**WHAT THE EXERCISE ASKS:** When you reach the line containing "let tim (x : Timers)" in the records below, start copying exactly, and stop once you have copied the line containing "let gsprg (k".

**GIVEN ENTRIES:**

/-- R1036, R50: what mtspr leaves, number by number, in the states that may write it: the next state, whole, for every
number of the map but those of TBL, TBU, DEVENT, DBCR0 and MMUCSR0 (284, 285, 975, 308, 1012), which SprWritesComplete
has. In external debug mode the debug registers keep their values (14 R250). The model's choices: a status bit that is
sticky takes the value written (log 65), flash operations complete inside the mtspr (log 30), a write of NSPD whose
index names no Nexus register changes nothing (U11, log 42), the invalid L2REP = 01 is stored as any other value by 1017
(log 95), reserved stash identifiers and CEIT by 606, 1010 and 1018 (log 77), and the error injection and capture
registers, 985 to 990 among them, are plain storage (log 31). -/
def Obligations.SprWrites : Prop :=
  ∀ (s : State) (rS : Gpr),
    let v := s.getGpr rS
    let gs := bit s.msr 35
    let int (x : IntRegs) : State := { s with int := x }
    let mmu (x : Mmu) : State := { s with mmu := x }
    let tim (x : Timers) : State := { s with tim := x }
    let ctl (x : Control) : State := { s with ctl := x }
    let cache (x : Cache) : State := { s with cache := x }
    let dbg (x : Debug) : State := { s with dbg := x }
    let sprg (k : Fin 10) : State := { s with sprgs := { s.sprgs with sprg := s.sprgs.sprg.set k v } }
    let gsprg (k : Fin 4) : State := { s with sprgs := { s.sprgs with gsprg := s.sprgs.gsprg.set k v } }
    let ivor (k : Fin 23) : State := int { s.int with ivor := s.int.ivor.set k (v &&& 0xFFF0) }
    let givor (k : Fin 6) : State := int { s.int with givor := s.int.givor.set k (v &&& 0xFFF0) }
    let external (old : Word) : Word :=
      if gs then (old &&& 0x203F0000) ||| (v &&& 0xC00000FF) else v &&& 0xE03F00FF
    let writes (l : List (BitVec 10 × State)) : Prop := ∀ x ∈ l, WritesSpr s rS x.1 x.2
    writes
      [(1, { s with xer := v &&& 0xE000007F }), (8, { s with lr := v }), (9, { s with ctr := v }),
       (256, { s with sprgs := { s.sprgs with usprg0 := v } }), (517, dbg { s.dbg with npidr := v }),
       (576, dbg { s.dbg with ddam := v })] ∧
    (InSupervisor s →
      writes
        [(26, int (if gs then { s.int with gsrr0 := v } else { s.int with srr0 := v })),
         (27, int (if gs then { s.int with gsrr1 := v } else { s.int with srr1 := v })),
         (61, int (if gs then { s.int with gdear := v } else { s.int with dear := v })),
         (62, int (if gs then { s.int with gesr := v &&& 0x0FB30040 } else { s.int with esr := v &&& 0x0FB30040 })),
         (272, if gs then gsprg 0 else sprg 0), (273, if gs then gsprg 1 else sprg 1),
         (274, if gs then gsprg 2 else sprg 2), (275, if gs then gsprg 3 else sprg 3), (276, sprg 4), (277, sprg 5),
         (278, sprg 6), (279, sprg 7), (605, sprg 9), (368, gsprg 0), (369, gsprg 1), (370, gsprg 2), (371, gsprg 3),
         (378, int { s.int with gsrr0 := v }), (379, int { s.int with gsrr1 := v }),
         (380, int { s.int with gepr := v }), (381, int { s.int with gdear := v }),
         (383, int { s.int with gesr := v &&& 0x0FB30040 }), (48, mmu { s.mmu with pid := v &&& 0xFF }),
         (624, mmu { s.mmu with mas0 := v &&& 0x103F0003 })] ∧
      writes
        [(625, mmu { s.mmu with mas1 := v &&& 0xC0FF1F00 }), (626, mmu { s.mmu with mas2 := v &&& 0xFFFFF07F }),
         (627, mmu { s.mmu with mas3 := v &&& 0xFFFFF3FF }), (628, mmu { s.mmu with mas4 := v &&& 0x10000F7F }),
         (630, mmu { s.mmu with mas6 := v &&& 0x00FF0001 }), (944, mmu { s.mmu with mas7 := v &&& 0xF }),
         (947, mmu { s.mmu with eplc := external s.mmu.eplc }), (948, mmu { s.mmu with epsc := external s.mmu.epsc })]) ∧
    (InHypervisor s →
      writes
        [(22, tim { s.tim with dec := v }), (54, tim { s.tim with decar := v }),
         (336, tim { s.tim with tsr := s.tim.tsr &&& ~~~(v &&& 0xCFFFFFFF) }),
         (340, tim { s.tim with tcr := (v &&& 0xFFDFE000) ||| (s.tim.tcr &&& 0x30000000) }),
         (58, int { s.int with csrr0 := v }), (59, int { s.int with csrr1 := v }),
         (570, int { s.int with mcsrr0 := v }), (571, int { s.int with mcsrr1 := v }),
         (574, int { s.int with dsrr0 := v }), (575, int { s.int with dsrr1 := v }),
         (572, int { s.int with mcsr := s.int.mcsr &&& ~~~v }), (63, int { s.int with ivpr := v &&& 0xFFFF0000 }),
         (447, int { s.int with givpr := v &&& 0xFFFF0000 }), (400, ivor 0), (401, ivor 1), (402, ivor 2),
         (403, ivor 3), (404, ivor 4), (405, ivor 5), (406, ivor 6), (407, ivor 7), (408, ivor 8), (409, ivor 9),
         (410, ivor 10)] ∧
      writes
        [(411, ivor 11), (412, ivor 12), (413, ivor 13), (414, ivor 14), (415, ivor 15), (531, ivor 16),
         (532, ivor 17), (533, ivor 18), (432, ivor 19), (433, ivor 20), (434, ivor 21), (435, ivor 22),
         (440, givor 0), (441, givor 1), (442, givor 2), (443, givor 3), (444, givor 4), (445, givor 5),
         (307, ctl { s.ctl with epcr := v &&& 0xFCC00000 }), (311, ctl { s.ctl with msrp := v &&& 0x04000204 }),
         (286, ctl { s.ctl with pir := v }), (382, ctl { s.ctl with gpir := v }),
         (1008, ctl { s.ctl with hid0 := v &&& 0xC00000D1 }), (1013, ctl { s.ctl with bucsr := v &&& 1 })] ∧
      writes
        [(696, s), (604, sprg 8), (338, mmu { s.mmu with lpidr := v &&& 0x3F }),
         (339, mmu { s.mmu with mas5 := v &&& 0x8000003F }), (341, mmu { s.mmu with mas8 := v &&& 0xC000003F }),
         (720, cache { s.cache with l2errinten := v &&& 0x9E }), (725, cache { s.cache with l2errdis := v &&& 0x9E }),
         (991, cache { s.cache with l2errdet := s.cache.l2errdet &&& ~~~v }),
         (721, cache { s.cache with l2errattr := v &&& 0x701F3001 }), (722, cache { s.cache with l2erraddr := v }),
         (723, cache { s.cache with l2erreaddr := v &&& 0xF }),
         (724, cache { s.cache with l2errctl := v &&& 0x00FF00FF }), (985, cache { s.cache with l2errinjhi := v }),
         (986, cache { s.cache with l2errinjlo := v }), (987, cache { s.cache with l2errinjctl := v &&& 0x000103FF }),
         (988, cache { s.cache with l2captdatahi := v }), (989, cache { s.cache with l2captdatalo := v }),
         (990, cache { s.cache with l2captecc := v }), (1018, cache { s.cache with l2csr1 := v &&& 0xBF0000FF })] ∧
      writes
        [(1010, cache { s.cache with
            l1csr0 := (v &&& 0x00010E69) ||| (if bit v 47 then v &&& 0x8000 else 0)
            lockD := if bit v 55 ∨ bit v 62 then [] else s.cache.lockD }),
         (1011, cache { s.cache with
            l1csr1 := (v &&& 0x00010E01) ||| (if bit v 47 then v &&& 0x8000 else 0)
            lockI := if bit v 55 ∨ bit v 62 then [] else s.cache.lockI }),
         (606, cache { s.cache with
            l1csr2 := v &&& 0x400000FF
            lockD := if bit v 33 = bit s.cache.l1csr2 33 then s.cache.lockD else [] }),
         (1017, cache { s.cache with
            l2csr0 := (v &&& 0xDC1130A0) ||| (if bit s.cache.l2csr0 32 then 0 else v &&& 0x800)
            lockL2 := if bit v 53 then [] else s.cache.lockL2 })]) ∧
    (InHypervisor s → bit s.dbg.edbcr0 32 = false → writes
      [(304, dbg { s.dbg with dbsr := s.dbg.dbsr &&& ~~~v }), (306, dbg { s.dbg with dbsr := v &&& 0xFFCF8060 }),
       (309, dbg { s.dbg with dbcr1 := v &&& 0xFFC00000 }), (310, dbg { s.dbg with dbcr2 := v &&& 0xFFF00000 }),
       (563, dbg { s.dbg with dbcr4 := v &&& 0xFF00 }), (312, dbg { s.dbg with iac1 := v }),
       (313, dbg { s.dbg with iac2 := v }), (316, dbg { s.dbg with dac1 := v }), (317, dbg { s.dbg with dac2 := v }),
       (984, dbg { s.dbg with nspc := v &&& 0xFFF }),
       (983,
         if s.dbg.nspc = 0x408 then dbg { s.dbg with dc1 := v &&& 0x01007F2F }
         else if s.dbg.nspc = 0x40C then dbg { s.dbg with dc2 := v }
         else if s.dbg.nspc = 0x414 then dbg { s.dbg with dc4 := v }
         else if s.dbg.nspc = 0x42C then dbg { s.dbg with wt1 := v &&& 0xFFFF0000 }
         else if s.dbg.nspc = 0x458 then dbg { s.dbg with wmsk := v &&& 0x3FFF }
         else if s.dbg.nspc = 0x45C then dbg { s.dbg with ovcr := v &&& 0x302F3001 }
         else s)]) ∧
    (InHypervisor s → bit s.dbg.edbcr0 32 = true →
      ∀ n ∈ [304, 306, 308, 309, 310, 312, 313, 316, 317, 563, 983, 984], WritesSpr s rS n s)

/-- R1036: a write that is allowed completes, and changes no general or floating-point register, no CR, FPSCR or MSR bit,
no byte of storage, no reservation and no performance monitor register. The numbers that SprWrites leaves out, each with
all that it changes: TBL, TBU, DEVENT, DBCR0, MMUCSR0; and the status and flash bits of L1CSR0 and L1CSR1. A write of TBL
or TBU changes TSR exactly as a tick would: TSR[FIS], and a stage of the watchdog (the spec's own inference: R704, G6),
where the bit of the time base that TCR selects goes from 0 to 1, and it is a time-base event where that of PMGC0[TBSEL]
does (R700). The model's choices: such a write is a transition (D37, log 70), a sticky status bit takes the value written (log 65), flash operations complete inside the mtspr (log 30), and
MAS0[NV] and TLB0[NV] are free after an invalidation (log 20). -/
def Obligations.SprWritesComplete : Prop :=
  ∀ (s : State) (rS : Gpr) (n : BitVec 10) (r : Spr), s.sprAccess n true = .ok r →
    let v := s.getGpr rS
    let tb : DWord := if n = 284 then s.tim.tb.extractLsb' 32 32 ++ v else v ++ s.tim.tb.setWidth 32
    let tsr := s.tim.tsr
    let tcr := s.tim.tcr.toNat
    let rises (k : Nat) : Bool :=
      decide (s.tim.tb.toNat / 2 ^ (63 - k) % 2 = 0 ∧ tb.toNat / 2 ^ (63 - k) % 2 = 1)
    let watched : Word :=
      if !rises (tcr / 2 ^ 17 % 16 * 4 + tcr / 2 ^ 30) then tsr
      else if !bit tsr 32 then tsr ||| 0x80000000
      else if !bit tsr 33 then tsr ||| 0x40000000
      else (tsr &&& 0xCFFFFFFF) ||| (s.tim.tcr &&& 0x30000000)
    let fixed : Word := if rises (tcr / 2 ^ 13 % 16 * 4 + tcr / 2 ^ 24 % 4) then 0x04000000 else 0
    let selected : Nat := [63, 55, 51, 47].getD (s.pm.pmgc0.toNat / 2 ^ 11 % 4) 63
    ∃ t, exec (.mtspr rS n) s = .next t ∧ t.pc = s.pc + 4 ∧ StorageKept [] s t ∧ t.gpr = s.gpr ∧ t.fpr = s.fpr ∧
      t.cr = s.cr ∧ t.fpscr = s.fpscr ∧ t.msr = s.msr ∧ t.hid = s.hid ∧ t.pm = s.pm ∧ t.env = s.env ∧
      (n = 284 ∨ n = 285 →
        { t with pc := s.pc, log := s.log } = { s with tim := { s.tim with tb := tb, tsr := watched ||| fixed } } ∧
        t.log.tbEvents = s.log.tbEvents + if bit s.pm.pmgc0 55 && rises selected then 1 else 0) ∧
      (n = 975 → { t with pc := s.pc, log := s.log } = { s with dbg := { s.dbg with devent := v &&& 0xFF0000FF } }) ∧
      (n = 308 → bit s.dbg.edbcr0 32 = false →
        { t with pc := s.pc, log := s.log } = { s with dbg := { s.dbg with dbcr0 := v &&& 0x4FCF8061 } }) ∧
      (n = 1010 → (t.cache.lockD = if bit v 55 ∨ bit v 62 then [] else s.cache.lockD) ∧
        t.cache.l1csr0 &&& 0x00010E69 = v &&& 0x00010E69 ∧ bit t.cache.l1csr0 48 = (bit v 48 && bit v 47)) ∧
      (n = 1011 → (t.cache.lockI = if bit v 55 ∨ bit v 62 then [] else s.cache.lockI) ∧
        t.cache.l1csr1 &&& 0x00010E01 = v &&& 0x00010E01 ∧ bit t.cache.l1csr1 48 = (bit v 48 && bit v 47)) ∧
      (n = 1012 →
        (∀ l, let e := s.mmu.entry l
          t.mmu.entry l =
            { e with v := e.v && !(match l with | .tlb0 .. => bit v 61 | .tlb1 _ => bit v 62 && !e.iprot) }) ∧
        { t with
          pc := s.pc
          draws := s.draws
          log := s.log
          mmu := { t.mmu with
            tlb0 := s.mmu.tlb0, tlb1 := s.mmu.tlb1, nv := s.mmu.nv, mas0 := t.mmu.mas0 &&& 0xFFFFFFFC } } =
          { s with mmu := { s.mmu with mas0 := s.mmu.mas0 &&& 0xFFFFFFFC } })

**YOUR SOLUTION:**
    let tim (x : Timers) : State := { s with tim := x }
    let ctl (x : Control) : State := { s with ctl := x }
    let cache (x : Cache) : State := { s with cache := x }
    let dbg (x : Debug) : State := { s with dbg := x }
    let sprg (k : Fin 10) : State := { s with sprgs := { s.sprgs with sprg := s.sprgs.sprg.set k v } }
    let gsprg (k : Fin 4) : State := { s with sprgs := { s.sprgs with gsprg := s.sprgs.gsprg.set k v } }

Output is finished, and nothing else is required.